* Exercise brief *
Beneath this line is the data. Output exactly the lines from the line with "-- ==== Sys2Proof/Machine/Fetch.lean" to the line with "miss (a : Nat)", both ends included, and nothing more.

Segment Open

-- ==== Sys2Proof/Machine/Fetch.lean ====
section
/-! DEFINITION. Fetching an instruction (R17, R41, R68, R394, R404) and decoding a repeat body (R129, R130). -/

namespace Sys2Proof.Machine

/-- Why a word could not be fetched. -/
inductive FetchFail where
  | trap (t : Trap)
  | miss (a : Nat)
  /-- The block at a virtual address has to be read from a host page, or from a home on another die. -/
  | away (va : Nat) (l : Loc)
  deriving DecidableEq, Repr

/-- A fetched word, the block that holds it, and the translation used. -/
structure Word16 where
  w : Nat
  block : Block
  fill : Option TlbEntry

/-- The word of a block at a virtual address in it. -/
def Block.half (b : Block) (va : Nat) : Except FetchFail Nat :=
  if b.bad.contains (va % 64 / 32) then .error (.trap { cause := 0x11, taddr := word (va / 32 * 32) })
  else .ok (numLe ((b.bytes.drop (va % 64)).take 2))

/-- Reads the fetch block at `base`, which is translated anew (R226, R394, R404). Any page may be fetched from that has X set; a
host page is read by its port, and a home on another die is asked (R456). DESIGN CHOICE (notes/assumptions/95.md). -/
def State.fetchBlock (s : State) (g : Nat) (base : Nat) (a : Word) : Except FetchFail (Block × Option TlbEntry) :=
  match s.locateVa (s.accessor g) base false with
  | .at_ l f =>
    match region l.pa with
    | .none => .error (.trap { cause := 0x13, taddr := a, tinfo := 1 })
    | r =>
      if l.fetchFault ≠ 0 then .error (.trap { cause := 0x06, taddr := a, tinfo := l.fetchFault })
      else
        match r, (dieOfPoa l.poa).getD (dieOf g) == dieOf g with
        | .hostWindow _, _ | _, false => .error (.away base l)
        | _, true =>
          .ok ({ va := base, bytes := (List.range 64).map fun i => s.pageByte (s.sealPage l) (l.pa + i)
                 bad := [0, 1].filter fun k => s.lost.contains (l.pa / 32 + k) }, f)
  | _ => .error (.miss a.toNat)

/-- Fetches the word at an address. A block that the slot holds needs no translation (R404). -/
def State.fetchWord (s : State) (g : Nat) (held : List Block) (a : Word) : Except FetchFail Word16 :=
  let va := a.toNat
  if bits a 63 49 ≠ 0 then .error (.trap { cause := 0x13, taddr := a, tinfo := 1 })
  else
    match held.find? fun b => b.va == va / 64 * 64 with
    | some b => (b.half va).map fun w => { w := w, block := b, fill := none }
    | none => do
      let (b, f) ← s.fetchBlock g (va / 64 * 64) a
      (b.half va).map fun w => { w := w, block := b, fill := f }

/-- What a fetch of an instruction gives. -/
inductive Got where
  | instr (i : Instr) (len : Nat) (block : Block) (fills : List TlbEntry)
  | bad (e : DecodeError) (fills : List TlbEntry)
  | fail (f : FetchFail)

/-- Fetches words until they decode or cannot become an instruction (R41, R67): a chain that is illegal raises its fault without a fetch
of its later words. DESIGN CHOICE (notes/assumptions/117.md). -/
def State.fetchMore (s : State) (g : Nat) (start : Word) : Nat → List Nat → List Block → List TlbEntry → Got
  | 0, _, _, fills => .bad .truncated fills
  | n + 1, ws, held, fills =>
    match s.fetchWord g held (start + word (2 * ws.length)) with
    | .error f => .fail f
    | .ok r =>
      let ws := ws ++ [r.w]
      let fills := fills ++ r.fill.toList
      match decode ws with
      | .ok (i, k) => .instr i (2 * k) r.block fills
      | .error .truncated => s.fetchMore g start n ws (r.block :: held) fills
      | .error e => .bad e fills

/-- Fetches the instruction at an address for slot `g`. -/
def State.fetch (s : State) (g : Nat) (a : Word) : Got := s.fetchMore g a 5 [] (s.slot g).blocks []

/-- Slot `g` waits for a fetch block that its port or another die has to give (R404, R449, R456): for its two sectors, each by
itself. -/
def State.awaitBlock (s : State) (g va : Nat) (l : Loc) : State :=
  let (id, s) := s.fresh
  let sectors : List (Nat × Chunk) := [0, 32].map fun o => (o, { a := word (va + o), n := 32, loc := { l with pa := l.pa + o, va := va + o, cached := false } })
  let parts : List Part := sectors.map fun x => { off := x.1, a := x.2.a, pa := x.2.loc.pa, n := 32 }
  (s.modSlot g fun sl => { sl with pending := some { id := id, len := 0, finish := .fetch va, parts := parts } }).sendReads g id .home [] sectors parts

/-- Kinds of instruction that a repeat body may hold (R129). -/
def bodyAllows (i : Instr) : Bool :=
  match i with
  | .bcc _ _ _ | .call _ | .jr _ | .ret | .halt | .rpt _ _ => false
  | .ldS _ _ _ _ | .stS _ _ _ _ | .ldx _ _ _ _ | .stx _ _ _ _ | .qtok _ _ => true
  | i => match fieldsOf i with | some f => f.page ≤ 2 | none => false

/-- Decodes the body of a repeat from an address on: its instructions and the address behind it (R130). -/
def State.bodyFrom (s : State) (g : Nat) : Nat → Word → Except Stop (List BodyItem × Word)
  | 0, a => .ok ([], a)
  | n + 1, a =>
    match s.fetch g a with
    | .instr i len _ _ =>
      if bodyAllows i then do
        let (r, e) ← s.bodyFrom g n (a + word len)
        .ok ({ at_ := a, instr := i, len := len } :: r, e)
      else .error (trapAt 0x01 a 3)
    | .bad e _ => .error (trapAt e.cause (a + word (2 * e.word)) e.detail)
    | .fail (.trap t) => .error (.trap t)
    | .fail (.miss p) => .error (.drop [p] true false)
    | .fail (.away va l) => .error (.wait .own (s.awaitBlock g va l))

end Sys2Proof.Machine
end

Segment Closed
Segment Open

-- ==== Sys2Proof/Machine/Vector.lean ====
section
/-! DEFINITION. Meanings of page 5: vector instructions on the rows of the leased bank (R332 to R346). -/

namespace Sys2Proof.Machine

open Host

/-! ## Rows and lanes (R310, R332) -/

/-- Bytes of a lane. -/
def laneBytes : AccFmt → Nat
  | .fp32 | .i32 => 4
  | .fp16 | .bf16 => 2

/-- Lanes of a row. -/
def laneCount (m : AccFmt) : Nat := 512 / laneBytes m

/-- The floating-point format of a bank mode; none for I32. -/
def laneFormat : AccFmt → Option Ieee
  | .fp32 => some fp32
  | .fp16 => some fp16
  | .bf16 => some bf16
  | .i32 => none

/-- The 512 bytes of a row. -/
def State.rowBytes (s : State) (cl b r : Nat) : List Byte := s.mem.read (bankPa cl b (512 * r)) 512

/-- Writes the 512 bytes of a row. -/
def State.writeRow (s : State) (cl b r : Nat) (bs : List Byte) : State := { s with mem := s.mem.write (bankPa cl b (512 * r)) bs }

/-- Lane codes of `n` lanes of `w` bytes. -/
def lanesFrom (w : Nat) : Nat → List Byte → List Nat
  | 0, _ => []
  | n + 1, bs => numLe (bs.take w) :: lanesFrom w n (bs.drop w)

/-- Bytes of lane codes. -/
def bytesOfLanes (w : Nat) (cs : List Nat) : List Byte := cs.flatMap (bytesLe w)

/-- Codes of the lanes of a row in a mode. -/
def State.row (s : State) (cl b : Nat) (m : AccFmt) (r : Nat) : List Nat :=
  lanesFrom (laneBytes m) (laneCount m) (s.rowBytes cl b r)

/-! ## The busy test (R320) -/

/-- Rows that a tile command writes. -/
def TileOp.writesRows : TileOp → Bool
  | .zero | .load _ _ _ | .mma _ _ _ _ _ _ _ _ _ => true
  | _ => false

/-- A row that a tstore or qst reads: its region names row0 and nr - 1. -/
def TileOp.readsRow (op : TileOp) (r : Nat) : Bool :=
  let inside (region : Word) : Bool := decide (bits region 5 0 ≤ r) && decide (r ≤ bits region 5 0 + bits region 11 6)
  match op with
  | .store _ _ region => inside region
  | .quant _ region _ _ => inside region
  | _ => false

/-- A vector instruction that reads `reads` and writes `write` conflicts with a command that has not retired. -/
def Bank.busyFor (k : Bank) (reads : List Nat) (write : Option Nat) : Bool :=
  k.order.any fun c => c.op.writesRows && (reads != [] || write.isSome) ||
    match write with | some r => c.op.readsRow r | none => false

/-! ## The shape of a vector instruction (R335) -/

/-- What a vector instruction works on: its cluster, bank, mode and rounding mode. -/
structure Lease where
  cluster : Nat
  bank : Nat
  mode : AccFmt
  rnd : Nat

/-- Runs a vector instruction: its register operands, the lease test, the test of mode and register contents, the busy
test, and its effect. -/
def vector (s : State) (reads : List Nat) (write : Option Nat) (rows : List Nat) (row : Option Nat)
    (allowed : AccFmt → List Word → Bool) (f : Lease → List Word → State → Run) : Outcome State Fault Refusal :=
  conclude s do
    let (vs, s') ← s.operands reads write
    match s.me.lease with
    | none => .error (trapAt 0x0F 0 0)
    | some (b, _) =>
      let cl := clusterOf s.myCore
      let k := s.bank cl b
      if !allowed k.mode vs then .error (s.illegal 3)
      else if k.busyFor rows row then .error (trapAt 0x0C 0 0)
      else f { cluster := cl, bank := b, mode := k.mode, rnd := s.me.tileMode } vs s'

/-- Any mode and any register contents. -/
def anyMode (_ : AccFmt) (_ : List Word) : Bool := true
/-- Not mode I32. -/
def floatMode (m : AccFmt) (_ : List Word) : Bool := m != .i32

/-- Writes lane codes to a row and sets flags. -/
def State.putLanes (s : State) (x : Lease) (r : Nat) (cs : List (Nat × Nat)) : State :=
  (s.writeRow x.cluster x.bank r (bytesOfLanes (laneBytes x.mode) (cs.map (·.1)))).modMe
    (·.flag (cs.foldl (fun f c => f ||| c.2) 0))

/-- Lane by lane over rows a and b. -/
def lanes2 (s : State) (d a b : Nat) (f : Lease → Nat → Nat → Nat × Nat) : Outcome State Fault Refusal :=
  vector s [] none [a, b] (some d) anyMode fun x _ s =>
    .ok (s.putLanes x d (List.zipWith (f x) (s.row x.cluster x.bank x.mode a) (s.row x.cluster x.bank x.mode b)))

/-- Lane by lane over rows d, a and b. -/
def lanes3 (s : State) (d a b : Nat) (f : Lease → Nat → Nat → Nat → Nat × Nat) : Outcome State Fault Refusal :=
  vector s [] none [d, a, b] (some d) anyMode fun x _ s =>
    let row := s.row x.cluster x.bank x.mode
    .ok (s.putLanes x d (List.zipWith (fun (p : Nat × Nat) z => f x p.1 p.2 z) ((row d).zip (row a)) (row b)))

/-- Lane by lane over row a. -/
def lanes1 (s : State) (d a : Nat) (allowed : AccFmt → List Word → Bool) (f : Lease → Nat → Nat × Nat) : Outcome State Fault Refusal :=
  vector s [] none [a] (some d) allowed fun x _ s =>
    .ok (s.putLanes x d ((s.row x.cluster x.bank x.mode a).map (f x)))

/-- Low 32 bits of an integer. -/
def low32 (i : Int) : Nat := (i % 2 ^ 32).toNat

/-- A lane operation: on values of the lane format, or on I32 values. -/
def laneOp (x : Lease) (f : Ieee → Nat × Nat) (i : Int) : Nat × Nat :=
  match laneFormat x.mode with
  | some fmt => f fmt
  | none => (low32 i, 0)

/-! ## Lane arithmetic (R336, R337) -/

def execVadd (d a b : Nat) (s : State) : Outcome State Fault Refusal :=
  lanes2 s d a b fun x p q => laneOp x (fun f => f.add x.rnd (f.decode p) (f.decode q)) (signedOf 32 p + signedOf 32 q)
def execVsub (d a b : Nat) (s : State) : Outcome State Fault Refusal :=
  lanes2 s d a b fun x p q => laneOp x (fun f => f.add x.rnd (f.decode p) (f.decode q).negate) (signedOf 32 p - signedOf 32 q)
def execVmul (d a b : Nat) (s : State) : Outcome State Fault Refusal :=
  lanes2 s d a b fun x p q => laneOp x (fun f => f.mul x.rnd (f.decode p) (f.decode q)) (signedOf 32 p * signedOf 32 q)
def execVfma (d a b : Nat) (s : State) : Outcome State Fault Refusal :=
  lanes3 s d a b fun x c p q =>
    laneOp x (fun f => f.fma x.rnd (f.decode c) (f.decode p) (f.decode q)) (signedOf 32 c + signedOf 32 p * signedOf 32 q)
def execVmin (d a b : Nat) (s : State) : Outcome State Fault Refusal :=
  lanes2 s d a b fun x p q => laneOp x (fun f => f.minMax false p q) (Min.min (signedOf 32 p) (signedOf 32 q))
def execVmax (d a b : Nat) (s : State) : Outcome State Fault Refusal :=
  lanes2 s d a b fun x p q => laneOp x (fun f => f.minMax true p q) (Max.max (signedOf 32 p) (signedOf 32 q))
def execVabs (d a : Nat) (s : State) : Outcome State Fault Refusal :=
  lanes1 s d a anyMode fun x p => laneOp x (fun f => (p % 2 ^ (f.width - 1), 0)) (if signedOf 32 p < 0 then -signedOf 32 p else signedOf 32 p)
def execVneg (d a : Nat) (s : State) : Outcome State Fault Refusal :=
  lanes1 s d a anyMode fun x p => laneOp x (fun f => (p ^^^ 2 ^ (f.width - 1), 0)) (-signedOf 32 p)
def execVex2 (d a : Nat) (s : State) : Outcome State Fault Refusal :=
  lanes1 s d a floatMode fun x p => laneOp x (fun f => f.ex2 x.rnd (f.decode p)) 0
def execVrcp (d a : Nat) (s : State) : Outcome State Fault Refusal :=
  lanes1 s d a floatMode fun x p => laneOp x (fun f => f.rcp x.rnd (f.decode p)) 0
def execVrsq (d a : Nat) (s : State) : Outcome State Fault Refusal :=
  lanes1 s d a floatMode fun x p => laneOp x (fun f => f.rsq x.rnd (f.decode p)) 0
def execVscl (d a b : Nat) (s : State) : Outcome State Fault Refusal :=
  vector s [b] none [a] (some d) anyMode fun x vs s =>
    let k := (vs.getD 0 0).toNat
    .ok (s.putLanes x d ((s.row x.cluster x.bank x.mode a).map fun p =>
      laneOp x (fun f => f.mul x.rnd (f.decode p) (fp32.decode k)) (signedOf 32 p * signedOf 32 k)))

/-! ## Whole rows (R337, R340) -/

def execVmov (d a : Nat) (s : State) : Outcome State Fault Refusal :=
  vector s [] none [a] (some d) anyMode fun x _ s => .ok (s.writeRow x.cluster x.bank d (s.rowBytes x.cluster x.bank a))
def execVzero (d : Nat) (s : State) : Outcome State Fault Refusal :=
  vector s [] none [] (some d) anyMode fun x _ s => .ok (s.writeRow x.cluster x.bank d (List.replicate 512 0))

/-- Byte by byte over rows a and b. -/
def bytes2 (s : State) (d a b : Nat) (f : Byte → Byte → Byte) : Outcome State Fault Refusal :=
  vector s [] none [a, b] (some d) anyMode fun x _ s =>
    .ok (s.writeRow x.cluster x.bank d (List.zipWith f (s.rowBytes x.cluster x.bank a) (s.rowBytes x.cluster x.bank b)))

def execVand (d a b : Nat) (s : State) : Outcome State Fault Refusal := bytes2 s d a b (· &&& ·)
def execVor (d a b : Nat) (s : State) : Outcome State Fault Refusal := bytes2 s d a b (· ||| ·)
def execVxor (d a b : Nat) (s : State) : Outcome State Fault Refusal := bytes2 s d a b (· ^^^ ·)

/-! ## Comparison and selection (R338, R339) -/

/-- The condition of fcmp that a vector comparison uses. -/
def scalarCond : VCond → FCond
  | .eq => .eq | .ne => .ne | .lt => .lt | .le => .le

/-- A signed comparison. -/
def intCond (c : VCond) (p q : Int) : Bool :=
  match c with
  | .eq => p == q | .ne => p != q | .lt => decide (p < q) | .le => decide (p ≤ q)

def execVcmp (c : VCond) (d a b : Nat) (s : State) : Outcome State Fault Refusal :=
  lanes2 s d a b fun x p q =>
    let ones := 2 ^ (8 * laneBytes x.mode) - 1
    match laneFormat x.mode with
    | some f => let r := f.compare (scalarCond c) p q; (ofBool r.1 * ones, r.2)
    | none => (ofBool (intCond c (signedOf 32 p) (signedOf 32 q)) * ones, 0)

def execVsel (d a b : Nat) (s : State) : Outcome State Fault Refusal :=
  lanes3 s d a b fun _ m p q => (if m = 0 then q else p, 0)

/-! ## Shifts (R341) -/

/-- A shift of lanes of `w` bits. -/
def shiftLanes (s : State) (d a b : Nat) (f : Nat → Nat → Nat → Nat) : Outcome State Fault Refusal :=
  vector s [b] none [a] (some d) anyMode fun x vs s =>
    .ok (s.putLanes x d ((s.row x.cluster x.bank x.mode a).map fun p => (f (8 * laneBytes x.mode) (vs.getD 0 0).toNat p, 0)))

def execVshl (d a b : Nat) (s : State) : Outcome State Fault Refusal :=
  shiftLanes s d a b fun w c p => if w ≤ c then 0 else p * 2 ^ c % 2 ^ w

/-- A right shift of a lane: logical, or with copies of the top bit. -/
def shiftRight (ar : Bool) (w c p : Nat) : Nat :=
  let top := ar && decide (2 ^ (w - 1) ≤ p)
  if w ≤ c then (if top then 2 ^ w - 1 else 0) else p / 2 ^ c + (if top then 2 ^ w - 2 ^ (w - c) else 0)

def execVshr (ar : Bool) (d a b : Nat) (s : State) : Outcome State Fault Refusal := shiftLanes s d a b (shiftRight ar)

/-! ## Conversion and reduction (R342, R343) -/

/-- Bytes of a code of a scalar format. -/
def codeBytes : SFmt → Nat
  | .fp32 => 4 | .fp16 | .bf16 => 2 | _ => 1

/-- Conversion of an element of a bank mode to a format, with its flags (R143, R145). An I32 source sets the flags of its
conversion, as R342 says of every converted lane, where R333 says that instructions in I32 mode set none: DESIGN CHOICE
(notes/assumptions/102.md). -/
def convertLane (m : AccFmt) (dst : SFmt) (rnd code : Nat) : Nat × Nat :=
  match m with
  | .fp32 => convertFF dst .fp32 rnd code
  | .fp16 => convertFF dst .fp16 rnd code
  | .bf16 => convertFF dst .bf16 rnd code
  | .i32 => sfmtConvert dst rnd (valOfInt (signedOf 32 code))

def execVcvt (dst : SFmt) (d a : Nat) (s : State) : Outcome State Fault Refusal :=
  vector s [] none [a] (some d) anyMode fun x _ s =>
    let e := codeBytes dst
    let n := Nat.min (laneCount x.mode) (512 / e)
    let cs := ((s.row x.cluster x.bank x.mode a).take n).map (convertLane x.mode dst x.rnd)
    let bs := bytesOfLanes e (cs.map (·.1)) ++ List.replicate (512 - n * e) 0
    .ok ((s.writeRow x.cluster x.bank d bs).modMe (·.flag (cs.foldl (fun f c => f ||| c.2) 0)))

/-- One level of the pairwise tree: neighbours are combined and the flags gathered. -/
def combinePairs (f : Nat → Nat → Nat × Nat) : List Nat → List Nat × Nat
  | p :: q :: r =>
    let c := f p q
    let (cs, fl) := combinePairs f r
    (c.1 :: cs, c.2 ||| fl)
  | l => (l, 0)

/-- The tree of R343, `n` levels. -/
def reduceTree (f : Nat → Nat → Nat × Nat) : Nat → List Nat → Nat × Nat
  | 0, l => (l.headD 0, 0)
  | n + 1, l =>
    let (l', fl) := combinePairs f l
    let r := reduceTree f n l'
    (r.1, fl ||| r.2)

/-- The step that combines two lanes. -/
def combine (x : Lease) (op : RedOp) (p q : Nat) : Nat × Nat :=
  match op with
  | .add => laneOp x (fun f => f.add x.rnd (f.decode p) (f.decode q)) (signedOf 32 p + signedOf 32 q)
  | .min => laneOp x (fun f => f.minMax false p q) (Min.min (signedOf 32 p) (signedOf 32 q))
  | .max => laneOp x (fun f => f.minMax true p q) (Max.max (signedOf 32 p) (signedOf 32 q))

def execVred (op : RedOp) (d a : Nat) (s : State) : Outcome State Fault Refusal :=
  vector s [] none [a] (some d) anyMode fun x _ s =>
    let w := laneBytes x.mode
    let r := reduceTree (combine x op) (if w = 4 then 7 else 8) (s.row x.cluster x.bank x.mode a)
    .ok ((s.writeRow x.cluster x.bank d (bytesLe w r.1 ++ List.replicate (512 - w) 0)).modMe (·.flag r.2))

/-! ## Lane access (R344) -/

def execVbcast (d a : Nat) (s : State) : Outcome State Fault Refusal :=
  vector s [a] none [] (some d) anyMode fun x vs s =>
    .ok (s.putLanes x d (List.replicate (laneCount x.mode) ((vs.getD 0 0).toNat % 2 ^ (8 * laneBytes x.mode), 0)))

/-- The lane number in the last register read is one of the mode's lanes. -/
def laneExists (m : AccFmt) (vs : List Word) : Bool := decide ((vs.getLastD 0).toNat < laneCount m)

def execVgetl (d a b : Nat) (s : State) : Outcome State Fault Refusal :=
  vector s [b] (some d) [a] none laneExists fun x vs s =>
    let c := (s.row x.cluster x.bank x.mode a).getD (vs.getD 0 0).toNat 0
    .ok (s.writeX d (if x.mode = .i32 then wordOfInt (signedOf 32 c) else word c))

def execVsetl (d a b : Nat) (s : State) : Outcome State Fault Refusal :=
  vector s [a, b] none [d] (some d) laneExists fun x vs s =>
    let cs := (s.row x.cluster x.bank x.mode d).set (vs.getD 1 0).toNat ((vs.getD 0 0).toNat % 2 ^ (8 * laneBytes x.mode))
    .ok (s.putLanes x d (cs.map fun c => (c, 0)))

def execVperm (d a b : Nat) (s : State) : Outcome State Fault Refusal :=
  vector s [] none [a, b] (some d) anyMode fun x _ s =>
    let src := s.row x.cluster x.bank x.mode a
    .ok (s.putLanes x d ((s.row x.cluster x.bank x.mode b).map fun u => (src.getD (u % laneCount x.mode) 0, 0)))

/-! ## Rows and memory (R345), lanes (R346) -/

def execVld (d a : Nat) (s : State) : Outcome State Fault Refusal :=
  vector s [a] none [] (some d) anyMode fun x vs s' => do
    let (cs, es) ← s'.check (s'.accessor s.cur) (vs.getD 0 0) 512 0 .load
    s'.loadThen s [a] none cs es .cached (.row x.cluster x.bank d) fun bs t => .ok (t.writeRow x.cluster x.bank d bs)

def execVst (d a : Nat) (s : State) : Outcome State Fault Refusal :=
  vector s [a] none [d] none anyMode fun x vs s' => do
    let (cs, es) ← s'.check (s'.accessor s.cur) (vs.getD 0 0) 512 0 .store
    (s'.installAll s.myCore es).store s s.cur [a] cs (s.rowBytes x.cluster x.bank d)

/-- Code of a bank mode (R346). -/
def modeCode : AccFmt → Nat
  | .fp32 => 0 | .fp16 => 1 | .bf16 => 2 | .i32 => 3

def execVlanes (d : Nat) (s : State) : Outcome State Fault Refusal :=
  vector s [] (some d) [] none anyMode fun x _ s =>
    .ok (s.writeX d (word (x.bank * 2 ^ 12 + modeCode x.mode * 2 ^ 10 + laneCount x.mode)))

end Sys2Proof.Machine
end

Segment Closed

* Answer section *
-- ==== Sys2Proof/Machine/Fetch.lean ====
section
/-! DEFINITION. Fetching an instruction (R17, R41, R68, R394, R404) and decoding a repeat body (R129, R130). -/

namespace Sys2Proof.Machine

/-- Why a word could not be fetched. -/
inductive FetchFail where
  | trap (t : Trap)
  | miss (a : Nat)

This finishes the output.